/-- The component's other operations (R205). `setPixel` does not wrap: inside the grid it sets that
pixel alone, outside it fails. `getPixel` is `FB[y][x]`, and the host's view shows the same pixels.
`clear()` makes every pixel 0. Only the sprite draw wraps: each pixel it writes is a `setPixel` at wrapped
coordinates, so it never meets the coordinate error. -/
def Obligations.SetPixelIsBounded : Prop :=
  (∀ (d : Display) (x y : Nat) (bit : Bool),
    (x < 64 ∧ y < 32 → ∃ d', setPixel d x y bit = some d' ∧
      ∀ px py, pixel d' px py = if px.val = x ∧ py.val = y then bit else pixel d px py) ∧
    (64 ≤ x ∨ 32 ≤ y → setPixel d x y bit = none)) ∧
  (∀ (s : State) (px : Fin 64) (py : Fin 32), pixel s.fb px py = s.fb[py.val][px.val] ∧
    pixel (framebuffer s) px py = pixel s.fb px py) ∧
  (∀ (px : Fin 64) (py : Fin 32), pixel clearDisplay px py = false) ∧
  (∀ (d : Display) (x y : Nat) (bit collided : Bool),
    setPixel d (x % 64) (y % 32) (pixel d (Fin.ofNat 64 x) (Fin.ofNat 32 y) ^^ bit) =
      some (xorPixel (Fin.ofNat 64 x) (Fin.ofNat 32 y) bit (d, collided)).1)

/-- The helpers called standalone reject what is not a byte, and on a byte give its decimal digits and
its eight bits, the most significant first (R201, 43_index_memory.md rule R183,
60_exceptions.md rule R248). -/
def Obligations.StandaloneHelpers : Prop :=
  (∀ v : Int, (v < 0 ∨ 255 < v) →
    bcdRoutine v = .error .invalidValue ∧ decodeRowBits v = .error .invalidValue) ∧
  (∀ b : Byte,
    bcdRoutine b.toNat = .ok [BitVec.ofNat 8 (b.toNat / 100), BitVec.ofNat 8 (b.toNat / 10 % 10),
      BitVec.ofNat 8 (b.toNat % 10)] ∧
    ∃ bits : List Bool, decodeRowBits b.toNat = .ok bits ∧ bits.length = 8 ∧
      ∀ k, ∀ h : k < bits.length, bits[k] = decide ((b.toNat >>> (7 - k)) % 2 = 1))

/-! ### Timers and keys (45_timers_keys.md, 60_exceptions.md) -/

/-- LD Vx, DT, with the encoding the source confirms (R215; that the name means this is read off it:
PRESUMED, log entry 31; the reduction of `PC` is log entry 14). -/
def Obligations.ReadDelayTimer : Prop :=
  ∀ (x : Nibble) (s : State),
    ReadsAs (0xF007 + 0x100 * x.val) (.ldVxDt x) ∧
    ∃ t, exec (.ldVxDt x) s = .next t ∧ t.reg x = s.dt ∧ MovedOn 2 s t ∧
      KeepsRegsBut [x] s t ∧ KeepsAllBut [] s t

/-- LD DT, Vx and LD ST, Vx load any value, and `soundActive()` follows at once (R216, R217; the numbers
are log entry 8, the reading of the names log entry 31). -/
def Obligations.SetTimers : Prop :=
  ∀ (x : Nibble) (s : State),
    ReadsAs (0xF015 + 0x100 * x.val) (.ldDtVx x) ∧ ReadsAs (0xF018 + 0x100 * x.val) (.ldStVx x) ∧
    (∃ t, exec (.ldDtVx x) s = .next t ∧ t.dt = s.reg x ∧ MovedOn 2 s t ∧
      KeepsRegsBut [] s t ∧ KeepsAllBut [.delay] s t) ∧
    (∃ t, exec (.ldStVx x) s = .next t ∧ t.st = s.reg x ∧
      (soundActive t = true ↔ 0 < (s.reg x).toNat) ∧ MovedOn 2 s t ∧
      KeepsRegsBut [] s t ∧ KeepsAllBut [.sound] s t)

/-- The delay timer: LD DT, Vx writes it with any value, LD Vx, DT and `delayValue()` read it, the
tick takes one off when it is above 0 and never passes below, reset clears it (10_state.md rule R26;
that LD DT, Vx and LD Vx, DT copy `V[x]` and `DT` is read off their names: PRESUMED, log entry 31). -/
def Obligations.DelayTimerBehaviour : Prop :=
  (∀ (x : Nibble) (s : State), ∃ t u, exec (.ldDtVx x) s = .next t ∧ t.dt = s.reg x ∧
    exec (.ldVxDt x) s = .next u ∧ u.reg x = s.dt) ∧
  (∀ s : State, (tickTimers s).dt.toNat = s.dt.toNat - 1 ∧ delayValue s = s.dt ∧
    (resetEvent s).dt = 0#8)

/-- The sound timer: LD ST, Vx writes it, the tick counts it down, reset clears it; THE HOST SEES ONLY
whether it is above 0, since the other two observers and the report of every event are the same
whatever it holds; and NO INSTRUCTION READS IT: two states that differ in it alone run every
instruction alike (10_state.md rule R27; that LD ST, Vx copies `V[x]` and that `ST` has no getter are
PRESUMED, log entry 31). -/
def Obligations.SoundTimerIsWriteOnly : Prop :=
  (∀ (x : Nibble) (s : State), ∃ t, exec (.ldStVx x) s = .next t ∧ t.st = s.reg x) ∧
  (∀ s : State, (tickTimers s).st.toNat = s.st.toNat - 1 ∧ (resetEvent s).st = 0#8 ∧
    (soundActive s = true ↔ 0 < s.st.toNat)) ∧
  (∀ (s : State) (b : Byte), framebuffer (s.setSt b) = framebuffer s ∧
    delayValue (s.setSt b) = delayValue s ∧
    ∀ e : Event, (applyEvent e (s.setSt b)).2 = (applyEvent e s).2) ∧
  (∀ (i : Instr) (s t : State) (b : Byte), exec i s = .next t →
    ∃ u, exec i (s.setSt b) = .next u ∧ u.setSt 0#8 = t.setSt 0#8)

/-- SKP and SKNP: the condition is that the pressed key's code is all of `V[x]`; the key stays latched
(R218, R219; log entries 15 and 31). -/
def Obligations.KeySkips : Prop :=
  ∀ (x : Nibble) (s : State),
    ReadsAs (0xE09E + 0x100 * x.val) (.skp x) ∧ ReadsAs (0xE0A1 + 0x100 * x.val) (.sknp x) ∧
    ∃ t u, exec (.skp x) s = .next t ∧ exec (.sknp x) s = .next u ∧
      ((∃ k, s.pressed = some k ∧ k.val = (s.reg x).toNat) → MovedOn 4 s t ∧ MovedOn 2 s u) ∧
      ((∀ k, s.pressed = some k → k.val ≠ (s.reg x).toNat) → MovedOn 2 s t ∧ MovedOn 4 s u) ∧
      KeepsRegsBut [] s t ∧ KeepsAllBut [] s t ∧ KeepsRegsBut [] s u ∧ KeepsAllBut [] s u

/-- LD Vx, K: with a key pressed it is consumed into `V[x]` at once; without one the core enters
WaitingForKey and `PC` stays (R220, 40_step_cycle.md rule R123; log entries 16 and 17). -/
def Obligations.WaitForKey : Prop :=
  ∀ (x : Nibble) (s : State),
    ReadsAs (0xF00A + 0x100 * x.val) (.ldVxK x) ∧
    (∀ k, s.pressed = some k → ∃ t, exec (.ldVxK x) s = .next t ∧ (t.reg x).toNat = k.val ∧
      t.pressed = none ∧ MovedOn 2 s t ∧ KeepsRegsBut [x] s t ∧ KeepsAllBut [.pressed] s t) ∧
    (s.pressed = none → ∃ t, exec (.ldVxK x) s = .next t ∧ t.waiting = true ∧ t.waitReg = x ∧
      t.pc = s.pc ∧ KeepsRegsBut [] s t ∧ KeepsAllBut [.waiting, .waitReg] s t)

/-- `tickTimers()` takes one off each timer that is above 0 and changes nothing else, in every state
(60_exceptions.md rule R262; log entry 30). -/
def Obligations.TickCountsDownBothTimers : Prop :=
  ∀ s : State, let t := (applyEvent .tickTimers s).1
    t.dt.toNat = s.dt.toNat - 1 ∧ t.st.toNat = s.st.toNat - 1 ∧ t.pc = s.pc ∧
    KeepsRegsBut [] s t ∧ KeepsAllBut [.delay, .sound] s t

/-- The key events and the forced clear: a key-down replaces the recorded key, a key-up releases only
the recorded one, a code above 15 is refused, the forced clear ends the wait; nothing else changes
(60_exceptions.md rules R265 to R267; log entries 18 and 24). -/
def Obligations.HostInputEvents : Prop :=
  ∀ (code : Nat) (s : State),
    (∀ h : code < 16, applyEvent (.setKey code) s = ({ s with pressed := some ⟨code, h⟩ }, .ok) ∧
      (s.pressed = some ⟨code, h⟩ → applyEvent (.clearKey code) s = ({ s with pressed := none }, .ok)) ∧
      (s.pressed ≠ some ⟨code, h⟩ → applyEvent (.clearKey code) s = (s, .ok))) ∧
    (16 ≤ code → applyEvent (.setKey code) s = (s, .refused (.keyCodeOutOfDomain code)) ∧
      applyEvent (.clearKey code) s = (s, .refused (.keyCodeOutOfDomain code))) ∧
    applyEvent .forceClearWait s = ({ s with waiting := false }, .ok)

/-! ### Rules over the whole machine -/

/-- THE FRAME OF EVERY INSTRUCTION: whatever the operands and the state, an instruction writes no
general register and no piece of state but those the spec's tables give it; `VF` in particular is
written by the seven instructions of 10_state.md rule R23 and by explicit destinations only
(10_state.md rules R20, R23, R24, R28, R29; log entries 11 and 12). -/
def Obligations.InstructionsWriteOnlyWhatTheTablesSay : Prop :=
  ∀ (i : Instr) (s t : State), exec i s = .next t →
    KeepsRegsBut (writtenRegs i) s t ∧ KeepsAllBut (writtenParts i) s t
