-- ==== Sys2Proof/Laws/PerInstr.lean ====
section
/-! SUPPORT. The per-instruction family `Encoding`: the top nibble of every instruction's word is its
row's in 30_encoding.md rule R94, one lemma per constructor. -/

namespace Sys2Proof.Laws

/-- The top nibble of an instruction's row in the opcode map (R94). -/
def topNibble : Instr → Nat
  | .sys _ => 0x0
  | .cls => 0x0
  | .ret => 0x0
  | .jp _ => 0x1
  | .call _ => 0x2
  | .seByte _ _ => 0x3
  | .sneByte _ _ => 0x4
  | .seReg _ _ => 0x5
  | .ldByte _ _ => 0x6
  | .addByte _ _ => 0x7
  | .ldReg _ _ => 0x8
  | .orReg _ _ => 0x8
  | .andReg _ _ => 0x8
  | .xorReg _ _ => 0x8
  | .addReg _ _ => 0x8
  | .subReg _ _ => 0x8
  | .shr _ _ => 0x8
  | .subn _ _ => 0x8
  | .shl _ _ => 0x8
  | .sneReg _ _ => 0x9
  | .ldI _ => 0xA
  | .jpV0 _ => 0xB
  | .rnd _ _ => 0xC
  | .drw _ _ _ => 0xD
  | .skp _ => 0xE
  | .sknp _ => 0xE
  | .ldVxDt _ => 0xF
  | .ldVxK _ => 0xF
  | .ldDtVx _ => 0xF
  | .ldStVx _ => 0xF
  | .addI _ => 0xF
  | .ldF _ => 0xF
  | .ldB _ => 0xF
  | .ldMemVx _ => 0xF
  | .ldVxMem _ => 0xF

/-- The encoder puts the row's top nibble where the decoder looks for it (R91, R93). -/
def Encoding.Statement (i : Instr) : Prop := fieldOp (encode i) = topNibble i

theorem Encoding.sys (nnn : Addr12) : Encoding.Statement (.sys nnn) := fieldOp_packA _ (by decide) nnn
theorem Encoding.cls : Encoding.Statement (.cls) := rfl
theorem Encoding.ret : Encoding.Statement (.ret) := rfl
theorem Encoding.jp (nnn : Addr12) : Encoding.Statement (.jp nnn) := fieldOp_packA _ (by decide) nnn
theorem Encoding.call (nnn : Addr12) : Encoding.Statement (.call nnn) := fieldOp_packA _ (by decide) nnn
theorem Encoding.seByte (x : Nibble) (kk : Byte) : Encoding.Statement (.seByte x kk) := fieldOp_packXK _ (by decide) x kk
theorem Encoding.sneByte (x : Nibble) (kk : Byte) : Encoding.Statement (.sneByte x kk) := fieldOp_packXK _ (by decide) x kk
theorem Encoding.seReg (x : Nibble) (y : Nibble) : Encoding.Statement (.seReg x y) := fieldOp_packXYN _ (by decide) x y _
theorem Encoding.ldByte (x : Nibble) (kk : Byte) : Encoding.Statement (.ldByte x kk) := fieldOp_packXK _ (by decide) x kk
theorem Encoding.addByte (x : Nibble) (kk : Byte) : Encoding.Statement (.addByte x kk) := fieldOp_packXK _ (by decide) x kk
theorem Encoding.ldReg (x : Nibble) (y : Nibble) : Encoding.Statement (.ldReg x y) := fieldOp_packXYN _ (by decide) x y _
theorem Encoding.orReg (x : Nibble) (y : Nibble) : Encoding.Statement (.orReg x y) := fieldOp_packXYN _ (by decide) x y _
theorem Encoding.andReg (x : Nibble) (y : Nibble) : Encoding.Statement (.andReg x y) := fieldOp_packXYN _ (by decide) x y _
theorem Encoding.xorReg (x : Nibble) (y : Nibble) : Encoding.Statement (.xorReg x y) := fieldOp_packXYN _ (by decide) x y _
theorem Encoding.addReg (x : Nibble) (y : Nibble) : Encoding.Statement (.addReg x y) := fieldOp_packXYN _ (by decide) x y _
theorem Encoding.subReg (x : Nibble) (y : Nibble) : Encoding.Statement (.subReg x y) := fieldOp_packXYN _ (by decide) x y _
theorem Encoding.shr (x : Nibble) (y : Nibble) : Encoding.Statement (.shr x y) := fieldOp_packXYN _ (by decide) x y _
theorem Encoding.subn (x : Nibble) (y : Nibble) : Encoding.Statement (.subn x y) := fieldOp_packXYN _ (by decide) x y _
theorem Encoding.shl (x : Nibble) (y : Nibble) : Encoding.Statement (.shl x y) := fieldOp_packXYN _ (by decide) x y _
theorem Encoding.sneReg (x : Nibble) (y : Nibble) : Encoding.Statement (.sneReg x y) := fieldOp_packXYN _ (by decide) x y _
theorem Encoding.ldI (nnn : Addr12) : Encoding.Statement (.ldI nnn) := fieldOp_packA _ (by decide) nnn
theorem Encoding.jpV0 (nnn : Addr12) : Encoding.Statement (.jpV0 nnn) := fieldOp_packA _ (by decide) nnn
theorem Encoding.rnd (x : Nibble) (kk : Byte) : Encoding.Statement (.rnd x kk) := fieldOp_packXK _ (by decide) x kk
theorem Encoding.drw (x : Nibble) (y : Nibble) (n : Nibble) : Encoding.Statement (.drw x y n) := fieldOp_packXYN _ (by decide) x y n
theorem Encoding.skp (x : Nibble) : Encoding.Statement (.skp x) := fieldOp_packXK _ (by decide) x _
theorem Encoding.sknp (x : Nibble) : Encoding.Statement (.sknp x) := fieldOp_packXK _ (by decide) x _
theorem Encoding.ldVxDt (x : Nibble) : Encoding.Statement (.ldVxDt x) := fieldOp_packXK _ (by decide) x _
theorem Encoding.ldVxK (x : Nibble) : Encoding.Statement (.ldVxK x) := fieldOp_packXK _ (by decide) x _
theorem Encoding.ldDtVx (x : Nibble) : Encoding.Statement (.ldDtVx x) := fieldOp_packXK _ (by decide) x _
theorem Encoding.ldStVx (x : Nibble) : Encoding.Statement (.ldStVx x) := fieldOp_packXK _ (by decide) x _
theorem Encoding.addI (x : Nibble) : Encoding.Statement (.addI x) := fieldOp_packXK _ (by decide) x _
theorem Encoding.ldF (x : Nibble) : Encoding.Statement (.ldF x) := fieldOp_packXK _ (by decide) x _
theorem Encoding.ldB (x : Nibble) : Encoding.Statement (.ldB x) := fieldOp_packXK _ (by decide) x _
theorem Encoding.ldMemVx (x : Nibble) : Encoding.Statement (.ldMemVx x) := fieldOp_packXK _ (by decide) x _
theorem Encoding.ldVxMem (x : Nibble) : Encoding.Statement (.ldVxMem x) := fieldOp_packXK _ (by decide) x _

end Sys2Proof.Laws
end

What is being asked
All lines from the one with "theorem Encoding.ldB (x" through the end of the data must be repeated exactly, and nothing else may be repeated.

Response area
theorem Encoding.ldB (x : Nibble) : Encoding.Statement (.ldB x) := fieldOp_packXK _ (by decide) x _
theorem Encoding.ldMemVx (x : Nibble) : Encoding.Statement (.ldMemVx x) := fieldOp_packXK _ (by decide) x _
theorem Encoding.ldVxMem (x : Nibble) : Encoding.Statement (.ldVxMem x) := fieldOp_packXK _ (by decide) x _

end Sys2Proof.Laws
end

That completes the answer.